Let’s try our first model, which is recommendation based on popularity. The method computes average rating for each item based on available ratings and predicts each unknown rating as average for the item.
model <- Recommender(rating_matrix_lab, method = "POPULAR")
recom <- predict(model, rating_matrix_lab[1:4], n=10)
as(recom, "list")
## $u1
## [1] "m2734" "m2263" "m335" "m4019" "m2005" "m152" "m292" "m231"
## [9] "m2108" "m2726"
##
## $u2
## [1] "m2734" "m335" "m2005" "m2108" "m2726" "m9" "m1096"
## [8] "m2759" "m4967" "m48304"
##
## $u3
## [1] "m335" "m2005" "m292" "m2108" "m2726" "m9" "m2759"
## [8] "m48304" "m3007" "m2501"
##
## $u4
## [1] "m2734" "m4019" "m152" "m292" "m2108" "m9" "m1096"
## [8] "m4967" "m48304" "m3007"
Task 6. Find the titles and genres of the movies that are recommended.
We can also predict ratings:
prediction <- predict(model, rating_matrix_lab[1:5], type="ratings")
as(prediction, "matrix")[,1:5]
## m31 m1029 m1061 m1129 m1172
## u1 2.775976 2.394019 2.128042 1.301898 2.227099
## u2 3.712818 3.330861 3.064885 2.238740 3.163941
## u3 3.794603 3.412646 3.146670 2.320525 3.245727
## u4 4.574015 4.192058 3.926082 3.099937 4.025138
## u5 4.135976 3.754019 NA 2.661898 3.587099
Evaluation of the recommender system
set.seed(5864)
eval_scheme <- evaluationScheme(rating_matrix_lab, method="split", train=0.8, given=-5)

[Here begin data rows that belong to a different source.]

-- ==== Sys2Proof/Machine/State.lean ====
section
/-! DEFINITION. The state of the HW-640 as plain data, block by block (section 3 of the overview names each block's own
state), and its value after power-on reset (R182, steps 1 and 2). -/

namespace Sys2Proof.Machine

/-- Why a command has no meaning. -/
inductive Refusal where
  /-- Raised by `exec` for a row of the opcode table that has no meaning yet. Safe: nothing is claimed about it. -/
  | notModelled (mnemonic : String)
deriving DecidableEq, Repr

/-- The reasons for which the part stops. The manual names none: no command stops the HW-640, so the type has no constructor
and no step can answer a fault (log entry 7). -/
inductive Fault where
deriving DecidableEq, Repr

/-- A running timer: the ms clock at its start and its period in ms. Its remaining time is worked out from the clock. -/
structure Timer where
  start : Clock
  period : Nat
deriving DecidableEq, Repr

/-! ### SMON: the source table (section 1.1) -/

inductive Presence where
  | absent
  | settling
  | present
deriving DecidableEq, Repr

/-- The adapter classes of R6. -/
inductive AdapterClass where
  | mw45
  | mw65
  | mw90
  | mw130
  | unknown
deriving DecidableEq, Repr

/-- One entry of the source table. -/
structure SourceEntry where
  presence : Presence
  /-- the switch is CLOSED (SW_x asserted, R8) -/
  closed : Bool
  mv : Nat
  ma : Int
  /-- the comparator output is ABOVE -/
  above : Bool
  /-- the trip range is HIGH -/
  tripHigh : Bool
  tripCode : Nat
  limit : Nat
deriving DecidableEq, Repr

structure Smon where
  inlet : SourceEntry
  packA : SourceEntry
  packB : SourceEntry
  /-- R5, the 250 ms settle of IN -/
  settle : Option Timer
  adapter : Option AdapterClass
  override : Nat
deriving DecidableEq, Repr

/-! ### PATH (sections 1.2 to 1.5) -/

/-- A set of sources: feeding, incoming, outgoing, preferred. -/
structure SourceSet where
  inlet : Bool
  packA : Bool
  packB : Bool
deriving DecidableEq, Repr

inductive PathMode where
  | steady
  | making
  | paused
  | brownout
deriving DecidableEq, Repr

inductive Reason where
  | inReturn
  | sequential
  | policy
  | releaseA
  | releaseB
deriving DecidableEq, Repr

/-- The transfer record (R14). -/
structure Transfer where
  incoming : SourceSet
  outgoing : SourceSet
  reason : Reason
  start : Clock
  settle : Option Timer
deriving DecidableEq, Repr

inductive HoldKind where
  | freefall
  | postImpact
  | software
deriving DecidableEq, Repr

structure HoldSet where
  freefall : Bool
  postImpact : Bool
  software : Bool
deriving DecidableEq, Repr

inductive DischargeMode where
  | parallel
  | sequential
deriving DecidableEq, Repr

structure Path where
  mode : PathMode
  transfer : Option Transfer
  holds : HoldSet
  postImpact : Option Timer
  discharge : DischargeMode
  reserve : Nat
  measured : Nat
deriving DecidableEq, Repr

/-! ### GLU (section 2.1) -/

inductive Link where
  | none
  | ident
  | online
  | degraded
  | lost
deriving DecidableEq, Repr

structure Identity where
  serial : Nat
  cells : Nat
  design : Nat
deriving DecidableEq, Repr

structure Snapshot where
  mv : Nat
  ma : Int
  temp : Int
  charge : Nat
  remaining : Nat
  full : Nat
  maxPower : Nat
  alarms : Alarms
  stamp : Clock
deriving DecidableEq, Repr

/-- What a gauge channel is doing (R28, R33, R34, R36). -/
inductive GaugeKind where
  /-- the identification of a bay in IDENTIFYING (R33) -/
  | identBay
  /-- the identification of an IDENTIFY_PACK card (R34) -/
  | identCard
  /-- an ordinary poll (R28) -/
  | poll
  /-- a re-identifying poll (R36) -/
  | reident
deriving DecidableEq, Repr

/-- A poll or an identification in flight. -/
structure GaugeOp where
  kind : GaugeKind
  /-- the values read so far, in order -/
  gathered : List Nat
  /-- the failed attempts of the present read (R27) -/
  failed : Nat
  /-- a SUSPECT mark arrived while the identity was being read (R35) -/
  marked : Bool
deriving DecidableEq, Repr

structure PackRecord where
  link : Link
  identity : Option Identity
  snapshot : Option Snapshot
  failureRun : Nat
  suspect : Bool
  forcedPending : Bool
  op : Option GaugeOp
  /-- an IDENTIFY_PACK identification waits for the poll in flight to end (R34) -/
  identWaiting : Bool
  interval : Option Timer
deriving DecidableEq, Repr

structure Glu where
  packA : PackRecord
  packB : PackRecord
  pollInterval : Nat
  retryLimit : Nat
deriving DecidableEq, Repr

/-! ### Cards and results (section 11.5) -/

inductive Result where
  | ok
  | clamped
  | badParam
  | unknownKind
  | busy
  | refusedSource
  | refusedState
  | held
  | removed
  | aborted
  | timeout
  | linkFailed
deriving DecidableEq, Repr

/-! ### BAYC (section 3.1) -/

inductive BayState where
  | empty
  | settling
  | identifying
  | seated
  | preparing
  | released
  | unusable
deriving DecidableEq, Repr

/-- The origin of a release request; a card's with its slot. -/
inductive Origin where
  | button
  | card (slot : BitVec 5)
deriving DecidableEq, Repr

#5 ratings of 20% of users (per user) are excluded for testing
model_popular <- Recommender(getData(eval_scheme, "train"), "POPULAR")

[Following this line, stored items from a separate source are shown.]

-- ==== Sys2Proof/Machine/Flags.lean ====
section
/-! DEFINITION. The attention word: its fifteen bits, edge and level, the conditions of the level bits, and the ATTN#
line (section 11.6, R178). -/

namespace Sys2Proof.Machine

/-- The fifteen attention bits, in bit order. -/
inductive AttnBit where
  | cardDone
  | listIdle
  | sourceChange
  | bayChange
  | releaseRefused
  | brownout
  | budgetShed
  | thermalChange
  | thermalCritical
  | impactLogged
  | parkLatched
  | parkTimeout
  | packLink
  | sensorFault
  | platformState
deriving DecidableEq, Repr

def AttnBit.index : AttnBit → Nat
  | .cardDone => 0
  | .listIdle => 1
  | .sourceChange => 2
  | .bayChange => 3
  | .releaseRefused => 4
  | .brownout => 5
  | .budgetShed => 6
  | .thermalChange => 7
  | .thermalCritical => 8
  | .impactLogged => 9
  | .parkLatched => 10
  | .parkTimeout => 11
  | .packLink => 12
  | .sensorFault => 13
  | .platformState => 14

/-- The word with one bit set. -/
def AttnBit.word (b : AttnBit) : BitVec 15 := BitVec.ofNat 15 (2 ^ b.index)

/-- An edge bit is raised, or a level bit is set as its condition begins (R178). -/
def State.raise (s : State) (b : AttnBit) : State := { s with attn := { s.attn with bits := s.attn.bits ||| b.word } }

/-- Raise a bit where a condition holds. -/
def State.raiseIf (s : State) (c : Bool) (b : AttnBit) : State := if c then s.raise b else s

/-- The bit is set. -/
def State.attnBit (s : State) (b : AttnBit) : Bool := s.attn.bits.getLsbD b.index

/-- Some zone satisfies a test. -/
def Therm.any (t : Therm) (p : Zone → Bool) : Bool := p t.panel || p t.charger || p t.enclosure || p t.bayA || p t.bayB

/-- Some zone is at level 3 (R106). -/
def Therm.critical (t : Therm) : Bool := t.any (fun z => z.level == 3)

/-- Some zone has its fault flag set (R106). -/
def Therm.faulted (t : Therm) : Bool := t.any (fun z => z.fault)

/-- The conditions of the level bits: the path in BROWNOUT (R20), a zone at level 3 (R106), the park latch (R151), a contributor
of SENSOR_FAULT (R106, R117, R141). An edge bit has none. -/
def State.condition (s : State) : AttnBit → Bool
  | .brownout => s.path.mode == .brownout
  | .thermalCritical => s.therm.critical
  | .parkLatched => s.park.latch
  | .sensorFault => s.therm.faulted || s.als.fault || s.mot.stalled
  | _ => false

/-- The word of the level bits whose condition holds. -/
def State.levelWord (s : State) : BitVec 15 :=
  (if s.condition .brownout then AttnBit.word .brownout else 0) |||
  (if s.condition .thermalCritical then AttnBit.word .thermalCritical else 0) |||
  (if s.condition .parkLatched then AttnBit.word .parkLatched else 0) |||
  (if s.condition .sensorFault then AttnBit.word .sensorFault else 0)

/-- A write to ATTN: each bit written 1 is cleared, but a level bit whose condition holds stays set (R178). -/
def State.attnClear (s : State) (v : Half) : State :=
  { s with attn := { s.attn with bits := s.attn.bits &&& ~~~(v.setWidth 15 &&& ~~~s.levelWord) } }

/-- ATTN# is asserted while ATTN AND MASK is nonzero (R178). -/
def State.attnLine (s : State) : Bool := (s.attn.bits &&& s.attn.mask) != 0

end Sys2Proof.Machine
end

prediction_popular <- predict(model_popular, getData(eval_scheme, "known"), type="ratings")
# check visually predictions for 50 users , 50 movies
image(prediction_popular[1:50,1:50])
rmse_popular <- calcPredictionAccuracy(prediction_popular, getData(eval_scheme, "unknown"))[1]
rmse_popular
## RMSE
## 0.935082
If you recall, RMSE (root mean square error) was also used in regression problems. It does not tell us much alone, but we can compare models:
# learn about input parameters via help
model_ubcf <- Recommender(getData(eval_scheme, "train"), "UBCF",
param=list(normalize = "center", method="Cosine", nn=50))
Note that we use the same scheme
prediction_ubcf <- predict(model_ubcf, getData(eval_scheme, "known"), type="ratings")
rmse_ubcf <- calcPredictionAccuracy(prediction_ubcf, getData(eval_scheme, "unknown"))[1]
rmse_ubcf
## RMSE
## 0.9682466
rbind(calcPredictionAccuracy(prediction_popular, getData(eval_scheme, "unknown")),
calcPredictionAccuracy(prediction_ubcf, getData(eval_scheme, "unknown")))
## RMSE MSE MAE
## [1,] 0.9350820 0.8743784 0.7000101
## [2,] 0.9682466 0.9375014 0.7423649
Task 7. Which model is better? Why? Concentrate on discussing the code and the results. Compare the results for different seeds. Are these results consistent?